-- ==== Sys2Proof/Safety.lean ====
section
/-! DEFINITION. The terms in which the statements speak: a run that meets no fault and no refusal, the condition under which a word issues,
and what an effect leaves alone. -/

namespace Sys2Proof.Machine

/-- A run of `n` steps goes through: no step of it faults or is refused. -/
def safeRun (n : Nat) (s : State) : Prop := ∃ t, Sys2Proof.core.run n s = .next t

/-- The thread whose word is being executed. -/
def State.mine (s : State) : Thread := s.threadOf s.cur

/-- The word of `i` passes: no wait of the thread goes on, the guard reads true and every check of R353 before the word's own lets it
through, the thread owes no trap (R264, R353), and it has room for the word's results (R357). -/
def passes (i : Instr) (s : State) : Bool :=
  !s.mine.waiting && decide (s.inFlight s.cur ≤ 28) && (owedTrap s s.cx).isNone &&
    (match i.word with | some x => gate x s == .go | none => false)

/-- No result of the word lands with an earlier write of its register: the checks of R70 have passed for a word of one latency, and for another
no write of a register that it writes is in flight. Only under WCHK in a timed segment does it matter. -/
def landsAlone (i : Instr) (s : State) : Bool :=
  !(s.cx.timed && s.wchk s.cx.c) || i.word.all fun x => x.form.lat != 0 || (x.form.writes x.w).all fun r => (s.mine.outstanding r).isNone

/-- The word of `i` issues and acts: it passes, and its results land alone. -/
def issues (i : Instr) (s : State) : Bool := passes i s && landsAlone i s

/-- The thread's next word may issue: it runs, waits for nothing, owes no trap, and its word, of this hint, is due. -/
def wordDue (s : State) (h : Hint) : Bool :=
  !s.mine.waiting && s.mine.stat == .run && (owedTrap s s.cx).isNone && decide (s.mine.due (s.segOf s.cur s.mine.pc) h ≤ s.now)

/-- No event is to come now (R72, R88, R90). -/
def noEvent (s : State) : Prop := ∀ e, s.agenda.head? = some e → s.now < e.due ∨ eventDue s e.prio = false

/-- The cycle has come to its issue slots, or past them. -/
def slotsOffered (s : State) : Prop := noEvent s ∧ s.read = true ∧ s.opened = true

/-- A helper beside timed code (R82, R137), and the energy that it must leave (R137). -/
def besideTimed (s : State) : Bool := decide (1 ≤ s.cx.t) && decide (s.cx.t ≤ 10) && s.controlInTimed s.cx.c
def reserveHere (s : State) : Nat :=
  if besideTimed s then ((s.kernelAt s.cx.c).states.getD (s.coreAt s.cx.c).state {}).resv else 0

/-- The thread's word lies in no timed segment. -/
def untimedHere (s : State) : Bool := (s.segOf s.cur s.mine.pc).isNone

/-- The energy units that the word debits (R136). -/
def debit (s : State) (x : WordOf) : Nat := if budgeted s.cur then wordUnits s s.cx x else 0

/-- The step of R156 that refuses the word. -/
def encodingCause (s : State) (x : WordOf) : Option Nat := x.form.cause x.w (s.privileged s.cur) (agentProfile s.cur) s.cx.timed

/-- No write of a register that the word reads, writes or is guarded by is in flight (R67, R69). -/
def registersSettled (s : State) (x : WordOf) : Bool :=
  !scoreboard s.mine x && !(x.w.guardReg.any fun r => (s.mine.outstanding r).isSome)

/-! What is left alone. -/

/-- Every named register, queue entry, pointer and predicate of a thread, and its VL, stand (R62). -/
def registersKept (a b : Thread) : Prop := b.n = a.n ∧ b.q = a.q ∧ b.a = a.a ∧ b.p = a.p ∧ b.vl = a.vl

/-- Every byte of every store reads as before: committed bytes, global and host memory, and local and shared memory as any requester sees
them on any cycle. -/
def bytesKept (s t : State) : Prop :=
  (∀ a, memByte t.phys a = memByte s.phys a) ∧ (∀ a, memByte t.host a = memByte s.host a) ∧
    (∀ p a, memByte (t.memOf p) a = memByte (s.memOf p) a) ∧ ∀ c who cyc a n, t.view c who cyc a n = s.view c who cyc a n

/-- What the agenda held it still holds. -/
def agendaKept (s t : State) : Prop := ∀ e ∈ s.agenda, e ∈ t.agenda

/-- An event is due. -/
def State.dueAt (s : State) (cyc prio : Nat) (ev : Instr) : Prop := ({ due := cyc, prio := prio, ev := ev } : Entry) ∈ s.agenda

/-- The core is as it was, but for its threads and what the issue of a word itself changes: the budget, the issue slot, the lend window
of another segment and the helpers' grant pointer (R76, R79, R136, R239). -/
def coreKept (a b : Core) : Prop :=
  b = { a with threads := b.threads, budg := b.budg, spent := b.spent, issuedAt := b.issuedAt, lend := b.lend, grant := b.grant }

/-- Nothing changes but the executing thread, the issue itself and the agenda, to which events may come. -/
def onlyMine (s t : State) : Prop :=
  t = { s with cores := t.cores, reqThreads := t.reqThreads, agenda := t.agenda, fresh := t.fresh } ∧
    (∀ ag, ag ≠ s.cur → t.threadOf ag = s.threadOf ag) ∧ (∀ c, coreKept (s.coreAt c) (t.coreAt c)) ∧
    (∀ c, (∀ u, s.cur ≠ .core c u) → t.coreAt c = s.coreAt c) ∧
    (∀ id, t.reqAt id = { s.reqAt id with thread := (t.reqAt id).thread }) ∧ agendaKept s t

/-- The thread's results in flight are those of before and one more, which lands on its cycle (R25, R64). -/
def lands (s t : State) (dest : Dest) (v : Word) (push : Bool) (lat : Nat) : Prop :=
  ∃ f : Flight, t.mine.flight = s.mine.flight ++ [f] ∧ f.dest = dest ∧ f.value = v ∧ f.push = push ∧ f.land = s.now + lat ∧ f.known = true ∧
    f.sample = none ∧ t.dueAt (s.now + lat) prioLanding (.resultLanding s.cur)

/-! What the scalar words compute, said beside the model's own definitions of it. -/

/-- The amount of a shift or rotate: y bits 5..0 (R160). -/
def amount (y : Word) : Nat := (y &&& 63).toNat

/-- The ones of a field of `wid` bits (R162). -/
def ones (wid : Nat) : Word := BitVec.allOnes 64 >>> (64 - wid)

/-- Position and width of a field control (R162): bits 5..0, and bits 11..6 plus 1. -/
def ctlPos (c : Word) : Nat := (c.extractLsb' 0 6).toNat
def ctlWid (c : Word) : Nat := (c.extractLsb' 6 6).toNat + 1

/-- Destination, value and latency of an integer word, a move, a comparison or a word of predicate logic (R159 to R164). -/
def integerResult (i : Instr) (th : Thread) : Option (Dest × Word × Nat) :=
  let two (w : Fields) (f : Word → Word → Word) (lat : Nat) : Option (Dest × Word × Nat) := some (.n w.a.num, f (th.src w.b) (th.src w.c), lat)
  let test (w : Fields) (f : Word → Word → Bool) : Option (Dest × Word × Nat) :=
    some (.p w.a.num, if f (th.src w.b) (th.src w.c) then 1 else 0, 1)
  let logic (w : Fields) (f : Bool → Bool → Bool) : Option (Dest × Word × Nat) :=
    some (.p w.a.num, if f (th.readP w.b.num) (th.readP w.c.num) then 1 else 0, 1)
  match i with
  | .add w => two w (fun x y => x + y) 1
  | .sub w => two w (fun x y => x - y) 1
  | .mul w => two w (fun x y => x * y) 3
  | .mulhs w => two w (fun x y => (x.signExtend 128 * y.signExtend 128).extractLsb' 64 64) 3
  | .mulhu w => two w (fun x y => (x.setWidth 128 * y.setWidth 128).extractLsb' 64 64) 3
  | .divs w => two w (fun x y => if y = 0 then BitVec.allOnes 64 else x.sdiv y) 18
  | .divu w => two w (fun x y => if y = 0 then BitVec.allOnes 64 else x / y) 18
  | .rems w => two w (fun x y => if y = 0 then x else x.srem y) 18
  | .remu w => two w (fun x y => if y = 0 then x else x % y) 18
  | .and w => two w (fun x y => x &&& y) 1
  | .or w => two w (fun x y => x ||| y) 1
  | .xor w => two w (fun x y => x ^^^ y) 1
  | .andn w => two w (fun x y => x &&& ~~~y) 1
  | .shl w => two w (fun x y => x <<< amount y) 1
  | .shrl w => two w (fun x y => x >>> amount y) 1
  | .shra w => two w (fun x y => x.sshiftRight (amount y)) 1
  | .rotl w => two w (fun x y => (x <<< amount y) ||| (x >>> (64 - amount y))) 1
  | .clz w => some (.n w.a.num, (th.src w.b).clz, 1)
  | .popc w => some (.n w.a.num, BitVec.ofNat 64 ((List.range 64).countP fun k => (th.src w.b).getLsbD k), 1)
  | .mins w => two w (fun x y => if x.slt y then x else y) 1
  | .maxs w => two w (fun x y => if x.slt y then y else x) 1
  | .minu w => two w (fun x y => if x.ult y then x else y) 1
  | .maxu w => two w (fun x y => if x.ult y then y else x) 1
  | .abs w => some (.n w.a.num, if (th.src w.b).msb then 0 - th.src w.b else th.src w.b, 1)
  | .sext w => some (.n w.a.num, ((th.src w.b) <<< (64 - (th.src w.c).toNat)).sshiftRight (64 - (th.src w.c).toNat), 1)
  | .zext w => some (.n w.a.num, th.src w.b &&& ones (th.src w.c).toNat, 1)
  | .bfx w => two w (fun x c => (x >>> ctlPos c) &&& ones (ctlWid c)) 1
  | .bfi w =>
    let c := th.src w.c
    let mask := ones (ctlWid c) <<< ctlPos c
    some (.n w.a.num, (th.readN w.a.num &&& ~~~mask) ||| ((th.src w.b <<< ctlPos c) &&& mask), 1)
  | .li w => some (.n w.a.num, w.wideImm.signExtend 64, 1)
  | .lih w => some (.n w.a.num, (th.readN w.a.num &&& ones 40) ||| ((w.wideImm.setWidth 64) <<< (40 : Nat)), 1)
  | .mov w => some (.n w.a.num, th.src w.b, 1)
  | .sel w => some (.n w.a.num, if th.readP w.b.num then th.src w.c else th.readN w.a.num, 1)
  | .cmpEq w => test w (fun x y => decide (x = y))
  | .cmpNe w => test w (fun x y => decide (x ≠ y))
  | .cmpLt w => test w (fun x y => x.slt y)
  | .cmpGe w => test w (fun x y => y.sle x)
  | .cmpLtu w => test w (fun x y => x.ult y)
  | .cmpGeu w => test w (fun x y => y.ule x)
  | .pand w => logic w (fun x y => x && y)
  | .por w => logic w (fun x y => x || y)
  | .pxor w => logic w (fun x y => x != y)
  | .pnot w => some (.p w.a.num, if th.readP w.b.num then 0 else 1, 1)
  | _ => none

/-- Destination, value, flags and latency of a scalar floating word, by the arithmetic of the number chapter (R165 to R167). -/
def floatingResult (i : Instr) (th : Thread) : Option (Dest × Word × Flags × Nat) :=
  let num (w : Fields) (o : Operand) : Num := decodeFloat w.a.fmt ((th.value o true).toNat % 2 ^ fmtBits w.a.fmt)
  let arith (w : Fields) (r : Nat × Flags) : Option (Dest × Word × Flags × Nat) := some (.n w.a.num, BitVec.ofNat 64 r.1, r.2, 4)
  let test (w : Fields) (cc : Nat) : Option (Dest × Word × Flags × Nat) :=
    let f := w.b.fmt
    let r := cmpNum cc (decodeFloat f ((th.value w.b true).toNat % 2 ^ fmtBits f)) (decodeFloat f ((th.value w.c true).toNat % 2 ^ fmtBits f))
    some (.p w.a.num, if r.1 then 1 else 0, r.2, 2)
  match i with
  | .fadd w => arith w (addNum w.a.fmt w.m.toNat (num w w.b) (num w w.c))
  | .fmul w => arith w (mulNum w.a.fmt w.m.toNat (num w w.b) (num w w.c))
  | .ffma w => arith w (fmaNum w.a.fmt w.m.toNat (num w w.b) (num w w.c) (decodeFloat w.a.fmt ((th.readN w.a.num).toNat % 2 ^ fmtBits w.a.fmt)))
  | .fcmpEq w => test w 0
  | .fcmpNe w => test w 1
  | .fcmpLt w => test w 2
  | .fcmpLe w => test w 3
  | .fcmpUn w => test w 6
  | .fcvt w =>
    let r := convert w.a.fmt w.b.fmt w.m.toNat ((th.value w.b true).toNat % 2 ^ fmtBits w.b.fmt)
    some (.n w.a.num, if fmtSigned w.a.fmt then (BitVec.ofNat (fmtBits w.a.fmt) r.1).signExtend 64 else BitVec.ofNat 64 r.1, r.2, 3)
  | _ => none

▸ Required work:
Out of the data above, give again only the lines starting at the one holding "def encodingCause (s" and ending at the one holding "stand (R62). -/", unchanged.

▸ Response for this exercise:
def encodingCause (s : State) (x : WordOf) : Option Nat := x.form.cause x.w (s.privileged s.cur) (agentProfile s.cur) s.cx.timed

/-- No write of a register that the word reads, writes or is guarded by is in flight (R67, R69). -/
def registersSettled (s : State) (x : WordOf) : Bool :=
  !scoreboard s.mine x && !(x.w.guardReg.any fun r => (s.mine.outstanding r).isSome)

/-! What is left alone. -/

/-- Every named register, queue entry, pointer and predicate of a thread, and its VL, stand (R62). -/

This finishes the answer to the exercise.